Here is my implementation

internal static class VariableInt
{
 internal static void Write7BitEncodedVector(uint value, Span<byte> output)
 {
 //Constants
 Vector128<uint> shiftBy = VariableInt.ReadVector<uint>(VariableInt.SHIFT);
 Vector128<byte> shuffle = VariableInt.ReadVector<byte>(VariableInt.SHUFFLE);
 Vector128<uint> mask = VariableInt.ReadVector<uint>(VariableInt.MASK);
 //A, B, C, D
 Vector128<uint> input = Vector128.Create(value);
 //A, B >> 7, C >> 14, D >> 21
 Vector128<uint> shift = Avx2.ShiftRightLogicalVariable(input, shiftBy);
 //If greter than or equal to 0x00000080, 0x00004000, 0x00200000, 0x10000000
 Vector128<int> compareResult = Sse2.CompareGreaterThan(shift.AsInt32(), mask.AsInt32());
 Vector128<uint> or = Sse2.And(compareResult.AsUInt32(), mask); //Get bit on 0x80
 Vector128<uint> final = Sse2.Or(shift, or); //Merge the "continue" flag, 0x80
 //Map every ints first byte to one integer
 Vector128<byte> shuffled = Ssse3.Shuffle(final.AsByte(), shuffle);
 ref byte outputRef = ref MemoryMarshal.GetReference(output);
 ref uint outputRefAsUint = ref Unsafe.As<byte, uint>(ref MemoryMarshal.GetReference(output));
 //Writes the shuffled int to the output
 outputRefAsUint = shuffled.AsUInt32().GetElement(0);
 //7-Bit encoding can have 5 bytes, write the last byte manually
 output[4] = (byte)(value >> 28);
 }
 private static Vector128<T> ReadVector<T>(ReadOnlySpan<sbyte> data) where T : struct => Unsafe.As<T, Vector128<T>>(ref Unsafe.As<sbyte, T>(ref MemoryMarshal.GetReference(data)));
 private static ReadOnlySpan<sbyte> SHIFT => new sbyte[]
 {
 0, 0, 0, 0, //1u >> 0
 7, 0, 0, 0, //1u >> 7
 14, 0, 0, 0, //1u >> 14
 21, 0, 0, 0 //1u >> 21
 };
 private static ReadOnlySpan<sbyte> MASK => new sbyte[]
 {
 -128, 0, 0, 0, //0x80
 -128, 0, 0, 0, //0x80
 -128, 0, 0, 0, //0x80
 -128, 0, 0, 0 //0x80
 };
 private static ReadOnlySpan<sbyte> SHUFFLE => new sbyte[]
 {
 0, 4, 8, 12,
 -1, -1, -1, -1,
 -1, -1, -1, -1,
 -1, -1, -1, -1
 };
}

And the point of vectorization is to improve throughput so lets throw the benchmarks too! Nothing interesting here really. Tested on i7-7700HQ.

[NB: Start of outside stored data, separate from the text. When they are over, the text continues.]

-- ==== Sys2Proof/Laws/Keeps.lean ====
section
/-! SUPPORT. A relation between the state before and after that every primitive respects is respected by every operation
made of them: each operation is taken apart once, here. -/

namespace Sys2Proof.Machine

variable {α β : Type} {R : State → State → Prop}

/-- Whenever this part of an operation completes, the state before and the state after are related. -/
def Keeps (R : State → State → Prop) (f : State → Res α) : Prop := ∀ s a t, f s = .ok a t → R s t

/-- The relations that compose. -/
structure Composes (R : State → State → Prop) : Prop where
  refl : ∀ s, R s s
  trans : ∀ s t u, R s t → R t u → R s u

theorem Keeps.andThen {f : State → Res α} {g : α → State → Res β} (hR : Composes R) (hf : Keeps R f)
    (hg : ∀ a, Keeps R (g a)) : Keeps R fun s => (f s).andThen g := by
  intro s b t h
  obtain ⟨a, m, hm, ht⟩ := andThen_eq_ok.1 h
  exact hR.trans _ _ _ (hf s a m hm) (hg a m b t ht)

theorem keeps_ok {f : State → State} {v : State → α} (h : ∀ s, R s (f s)) : Keeps R fun s => .ok (v s) (f s) := by
  intro s a t e
  cases e
  exact h s

theorem keeps_refused (e : Refusal) : Keeps R fun _ => (.refused e : Res α) := fun _ _ _ h => by cases h

theorem Keeps.ite {c : State → Prop} [DecidablePred c] {f g : State → Res α} (hf : Keeps R f) (hg : Keeps R g) :
    Keeps R fun s => if c s then f s else g s := by
  intro s a t h
  by_cases hc : c s
  · exact hf s a t (by simpa [hc] using h)
  · exact hg s a t (by simpa [hc] using h)

/-- The part may read its own argument from the state. -/
theorem Keeps.read {γ : Type} {v : State → γ} {f : γ → State → Res α} (hf : ∀ c, Keeps R (f c)) :
    Keeps R fun s => f (v s) s := fun s a t h => hf (v s) s a t h

/-- The relations that the primitives on the SWD wire respect. -/
structure OnWire (R : State → State → Prop) : Prop extends Composes R where
  drive : ∀ clk tms data, Keeps R (drive .swd clk tms data)
  readLine : Keeps R (readLine .swd)
  driveDirection : ∀ o, Keeps R (driveDirection o)

namespace OnWire

variable (h : OnWire R)
include h

theorem cycOut (b : Bool) : Keeps R (cycOut b) := .andThen h.toComposes (h.drive _ _ _) fun _ => h.drive _ _ _

theorem cycIn : Keeps R cycIn :=
  .andThen h.toComposes (h.drive _ _ _) fun _ => .andThen h.toComposes h.readLine fun b =>
    .andThen h.toComposes (h.drive _ _ _) fun _ => keeps_ok (f := id) (v := fun _ => b) h.refl

theorem swdOut (bs : List Bool) : Keeps R (swdOut bs) := by
  induction bs with
  | nil => exact keeps_ok (f := id) (v := fun _ => ()) h.refl
  | cons b bs ih => exact .andThen h.toComposes (h.cycOut b) fun _ => ih

theorem swdIn (n : Nat) : Keeps R (swdIn n) := by
  induction n with
  | zero => exact keeps_ok (f := id) (v := fun _ => []) h.refl
  | succ n ih =>
    exact .andThen h.toComposes h.cycIn fun b => .andThen h.toComposes ih fun bs =>
      keeps_ok (f := id) (v := fun _ => b :: bs) h.refl

theorem turnaround : Keeps R turnaround :=
  Keeps.andThen (f := fun s => Machine.swdIn s.cfg.trn s) h.toComposes (.read (v := fun s => s.cfg.trn) h.swdIn)
    fun _ => keeps_ok (f := id) (v := fun _ => ()) h.refl

theorem requestAndAck (hdr : Byte) : Keeps R (requestAndAck hdr) :=
  .andThen h.toComposes (h.swdOut _) fun _ => .andThen h.toComposes (h.driveDirection _) fun _ =>
    .andThen h.toComposes h.turnaround fun _ => .andThen h.toComposes (h.swdIn 3) fun bs =>
      keeps_ok (f := id) (v := fun _ => valueOfBits 3 bs) h.refl

theorem turnBack : Keeps R turnBack := .andThen h.toComposes h.turnaround fun _ => h.driveDirection _

theorem sendData (v : Word) (p : Bool) : Keeps R (sendData v p) := .andThen h.toComposes (h.swdOut _) fun _ => h.cycOut _

theorem receiveData : Keeps R receiveData :=
  .andThen h.toComposes (h.swdIn 32) fun bs => .andThen h.toComposes h.cycIn fun rp =>
    keeps_ok (f := id) (v := fun _ => (valueOfBits 32 bs, rp)) h.refl

theorem settle (hdr : Byte) : Keeps R (settle hdr) :=
  .ite (.read (v := fun s => s.apDelay) (f := idle) fun _ => h.swdOut _)
    (keeps_ok (f := id) (v := fun _ => ()) h.refl)

theorem writeFrame (hdr : Byte) (v : Word) (hl : ∀ c s, R s (latchFault c s)) : Keeps R (writeFrame hdr v) :=
  .andThen h.toComposes (h.requestAndAck hdr) fun ack => .andThen h.toComposes h.turnBack fun _ =>
    .ite (c := fun s => decodeAck s.cfg.toDecided ack = .ok) (.andThen h.toComposes (h.sendData _ _) fun _ => h.settle _)
      (keeps_ok (v := fun _ => ()) fun s => hl _ s)

theorem readFrame (hdr : Byte) (hl : ∀ c s, R s (latchFault c s)) (ha : ∀ v p s, R s (acceptData v p s)) :
    Keeps R (readFrame hdr) :=
  .andThen h.toComposes (h.requestAndAck hdr) fun ack =>
    .ite (c := fun s => decodeAck s.cfg.toDecided ack = .ok)
      (.andThen h.toComposes h.receiveData fun d => .andThen h.toComposes h.turnBack fun _ => fun s a t e =>
        h.trans _ _ _ (ha d.1 d.2 s) (h.settle hdr _ a t e))
      (.andThen h.toComposes h.turnBack fun _ => keeps_ok (v := fun _ => ()) fun s => hl _ s)

theorem lineReset : Keeps R lineReset :=
  .read (v := fun s => List.replicate s.cfg.lineResetLen true) h.swdOut

theorem jtagToSwd : Keeps R jtagToSwd :=
  Keeps.andThen (f := fun s => Machine.swdOut (wireBits s.cfg.seqJtagToSwd) s) h.toComposes
    (.read (v := fun s => wireBits s.cfg.seqJtagToSwd) h.swdOut)
    fun _ => .read (v := fun s => List.replicate s.cfg.switchIdle false) h.swdOut

theorem swdToJtag : Keeps R swdToJtag := .read (v := fun s => wireBits s.cfg.seqSwdToJtag) h.swdOut

end OnWire

/-- A stream of primitives. -/
theorem keeps_runStream (hR : Composes R) (hd : ∀ a b c, Keeps R (drive .jtag a b c)) (hr : Keeps R (readLine .jtag))
    (hx : ∀ a b, Keeps R (driveReset a b)) (ws : List StreamWord) : Keeps R (runStream ws) := by
  have one : ∀ w, Keeps R (runPrimitive w) := by
    have done : ∀ bs : List Bool, Keeps R fun s => .ok bs s := fun bs => keeps_ok (f := id) (v := fun _ => bs) hR.refl
    intro w
    cases w with
    | drive a b c => exact .andThen hR (hd a b c) fun _ => done _
    | read => exact .andThen hR hr fun _ => done _
    | reset a b => exact .andThen hR (hx a b) fun _ => done _
    | other w => exact done _
  induction ws with
  | nil => exact keeps_ok (f := id) (v := fun _ => []) hR.refl
  | cons w ws ih =>
    exact .andThen hR (one w) fun b => .andThen hR ih fun bs => keeps_ok (f := id) (v := fun _ => b ++ bs) hR.refl

/-- The effects of `INIT`, from those of its parts. -/
theorem keeps_initEffects (hR : Composes R) (hm : ∀ s m, R s { s with resHeld := true, tmode := m })
    (hl : ∀ a b, Keeps R (levelWrite a b)) (ho : ∀ x, Keeps R (claimOut x)) (hi : ∀ x, Keeps R (claimIn x))
    (hd : ∀ d s, R s (setDir d s)) (he : ∀ s, R s (setStatus .ok { flushBatch s with session := .active })) :
    Keeps R initEffects := by
  have out : ∀ r, Keeps R fun s => claimOut (pinOf r s) s := fun r => .read (v := pinOf r) ho
  have jt : Keeps R initJtag :=
    .andThen hR (.read (v := pinOf .tdo) hi) fun _ =>
      .andThen (f := fun s => levelWrite (pinOf .tms s).toList ((pinOf .tck s).toList ++ (pinOf .tdi s).toList) s) hR
        (fun s a t e => hl _ _ s a t e) fun _ => .andThen hR (out _) fun _ => .andThen hR (out _) fun _ => out _
  have sw : Keeps R initSwd :=
    .andThen (f := fun s => levelWrite [] ((pinOf .swclk s).toList ++ (pinOf .swdio s).toList) s) hR
      (fun s a t e => hl _ _ s a t e) fun _ => .andThen hR (out _) fun _ => .andThen hR (out _) fun _ =>
        keeps_ok (v := fun _ => ()) (hd _)
  have rs : ∀ r, Keeps R (initResetLine r) := by
    intro r s a t e
    unfold initResetLine at e
    split at e
    · cases e; exact hR.refl s
    · obtain ⟨_, m, hm, e⟩ := andThen_eq_ok.1 e
      exact hR.trans _ _ _ (hl _ _ _ _ _ hm) (ho _ _ _ _ e)
  have only : ∀ c k, Keeps R k → Keeps R (onlyIf c k) := by
    intro c k hk
    cases c
    · exact keeps_ok (f := id) (v := fun _ => ()) hR.refl
    · exact hk
  intro s a t e
  refine hR.trans _ _ _ (hm s (initMode (jtagOk s) (swdOk s))) ?_
  exact Keeps.andThen hR (only (jtagOk s) _ jt) (fun _ => .andThen hR (only (swdOk s) _ sw) fun _ =>
    .andThen hR (rs _) fun _ => .andThen hR (rs _) fun _ => keeps_ok (v := fun _ => ()) he) _ a t e

/-! Claims, and the parts of `INIT` and `QUIT`, taken apart. -/

/-- A claim that completes: one request, then the claim. -/
theorem claimOut_ok {x : Option Nat} {s t : State} {u : Unit} (h : claimOut x s = .ok u t) :
    ∃ p m, x = some p ∧ rendezvous s = .ok () m ∧ t = afterClaim .output p m := by
  obtain ⟨p, m, h1, h2⟩ := andThen_eq_ok.1 h
  obtain ⟨rfl, rfl⟩ := needPin_eq_ok.1 h1
  obtain ⟨_, m, h1, h2⟩ := andThen_eq_ok.1 h2
  cases h2
  exact ⟨p, m, rfl, h1, rfl⟩

theorem claimIn_ok {x : Option Nat} {s t : State} {u : Unit} (h : claimIn x s = .ok u t) :
    ∃ p m, x = some p ∧ rendezvous s = .ok () m ∧ t = afterClaim .input p m := by
  obtain ⟨p, m, h1, h2⟩ := andThen_eq_ok.1 h
  obtain ⟨rfl, rfl⟩ := needPin_eq_ok.1 h1
  obtain ⟨_, m, h1, h2⟩ := andThen_eq_ok.1 h2
  cases h2
  exact ⟨p, m, rfl, h1, rfl⟩

/-- A restore that completes: one request, then what there is to restore. -/
theorem restorePin_ok {p : Nat} {s t : State} {u : Unit} (h : restorePin p s = .ok u t) :
    ∃ m, rendezvous s = .ok () m ∧ t = giveUp p m := by
  obtain ⟨_, m, h1, h2⟩ := andThen_eq_ok.1 h
  cases h2
  exact ⟨m, h1, rfl⟩

/-- A turn of SWDIO that completes: a claim, then the direction and its event. -/
theorem driveDirection_ok {o : Bool} {s t : State} {u : Unit} (h : driveDirection o s = .ok u t) :
    enabled .swd s = true ∧ ∃ m, (if o then claimOut else claimIn) (pinOf .swdio s) s = .ok () m ∧
      t = record (.dir (if o then .out else .inp)) (setDir (if o then .out else .inp) m) := by
  unfold driveDirection at h
  split at h
  · next he =>
    cases o <;> obtain ⟨_, m, h1, h2⟩ := andThen_eq_ok.1 h <;> cases h2 <;> exact ⟨he, m, h1, rfl⟩
  · cases h

theorem keeps_restoreAll (hR : Composes R) (hr : ∀ p, Keeps R (restorePin p)) (ps : List Nat) :
    Keeps R (restoreAll ps) := by
  induction ps with
  | nil => exact keeps_ok (f := id) (v := fun _ => ()) hR.refl
  | cons p ps ih => exact .andThen hR (hr p) fun _ => ih

/-! All operations. -/

/-- The relations that every part of an operation respects, but for the parts that `INIT`, `QUIT`, `RUN_QUEUE` and
`SET_SPEED` have alone. -/
structure Everywhere (R : State → State → Prop) : Prop extends OnWire R where
  driveJtag : ∀ clk tms data, Keeps R (Machine.drive .jtag clk tms data)
  readJtag : Keeps R (Machine.readLine .jtag)
  driveReset : ∀ a b, Keeps R (Machine.driveReset a b)
  claimOut : ∀ x, Keeps R (Machine.claimOut x)
  claimIn : ∀ x, Keeps R (Machine.claimIn x)
  rendezvous : Keeps R Machine.rendezvous
  restorePin : ∀ p, Keeps R (Machine.restorePin p)
  status : ∀ c s, R s (setStatus c s)
  rout : ∀ w s, R s (setRout w s)
  jtagOut : ∀ (o : List Bool) (s : State), R s { s with jtagOut := o }
  batch : ∀ s : State, R s { s with batchOpen := true }
  latch : ∀ c s, R s (latchFault c s)
  accept : ∀ v p s, R s (acceptData v p s)
  apDelay : ∀ (n : Byte) (s : State), R s { s with apDelay := apDelayValue s.cfg.toDecided n }
  pincfg : ∀ (c : PinCfg) (s : State), s.session ≠ Session.active → R s { s with pincfg := c }
  coeff : ∀ (c : BitVec 31) (s : State), s.session ≠ Session.active → R s { s with coeff := c }
  offset : ∀ (c : BitVec 32) (s : State), s.session ≠ Session.active → R s { s with offset := c }
  base : ∀ (a : Word) (s : State), s.session ≠ Session.active → R s { s with base := baseValue s.cfg a }

namespace Everywhere

variable (h : Everywhere R)
include h

theorem returnCode (c : Code) : Keeps R (returnCode c) := keeps_ok (v := fun _ => ()) (h.status c)

theorem registerOperation {frame : State → Res Unit} (hf : Keeps R frame) : Keeps R (registerOperation frame) := by
  intro s a t e
  refine h.trans _ _ _ (h.batch s) ?_
  simp only [Machine.registerOperation] at e
  split at e
  · obtain ⟨_, m, h1, h2⟩ := andThen_eq_ok.1 e
    cases h2
    exact h.trans _ _ _ (hf _ _ _ h1) (h.status _ _)
  · cases e; exact h.status _ _

theorem whenInactive {k : State → State} (hk : ∀ s : State, s.session ≠ .active → R s (k s)) (s : State) :
    R s (whenInactive k s) := by
  unfold Machine.whenInactive
  split
  · exact h.status _ _
  · next hs => exact hk s hs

| Method | Value | Mean | Error | StdDev |
|-------------- |---------- |---------:|----------:|----------:|
| WriteUnrolled | 0 | 6.614 ns | 0.1574 ns | 0.1395 ns |
| WriteUnrolled | 128 | 7.523 ns | 0.1718 ns | 0.1607 ns |
| WriteUnrolled | 16384 | 7.697 ns | 0.1244 ns | 0.1164 ns |
| WriteUnrolled | 2097152 | 8.259 ns | 0.1460 ns | 0.1366 ns |
| WriteUnrolled | 268435456 | 8.857 ns | 0.0888 ns | 0.0787 ns |
| Method | Mean | Error | StdDev |
|------------ |---------:|----------:|----------:|
| WriteVector | 7.441 ns | 0.1753 ns | 0.1640 ns |

For the curious, the JITted assembly is as follows:

mov r8,1A4F0843780h 
vmovupd xmm0,xmmword ptr [r8] 
mov r8,1A4F0843790h 
vmovupd xmm1,xmmword ptr [r8] 
mov r8,1A4F0843770h 
vmovupd xmm2,xmmword ptr [r8] 
vmovd xmm3,ecx 
vpbroadcastd xmm3,xmm3 
vpsrlvd xmm0,xmm3,xmm0 
vpcmpgtd xmm3,xmm0,xmm2 
vpand xmm2,xmm3,xmm2 
vpor xmm0,xmm0,xmm2 
vpshufb xmm0,xmm0,xmm1 
vmovd r8d,xmm0 
mov dword ptr [rax],r8d 
cmp edx,4
jbe 00007FFC21009B31 #Bounds Check
shr ecx,1Ch 
mov byte ptr [rax+4],cl 
add rsp,28h 
ret

Question 2

Please don't change your code once answers start coming in. That gets confusing very fast for other users passing by. If you have a new version of your code you'd like to get reviewed, please post a new question. Feel free to include a link to this question for extra context.

Question 3

My implementation works just fine, until we go over 2^31 due to compare not doing unsigned comparison.

The "incompleteness" of the set of comparisons is an old problem, and the workarounds are also old. Here are some options, with different trade-offs:

x >=u y -> max_u(x, y) == x. With SSE4.1 or later, PMAXUD exists, so this is supported. It's greater than or equal, so the constants need to be adjusted.
x >u y -> (x ^ INT_MIN) >s (y ^ INT_MIN). This even worked back in MMX. Might be considered "more strange". The XOR can be replaced by addition or subtraction, which may be useful if that results opportunities to merge those operations, but here it would not and then XOR is faster on average (as in, across different CPUs: Haswell can execute pxor on p015 but paddd only on p15, Ryzen has a similar sort of deal, for Skylake it doesn't matter).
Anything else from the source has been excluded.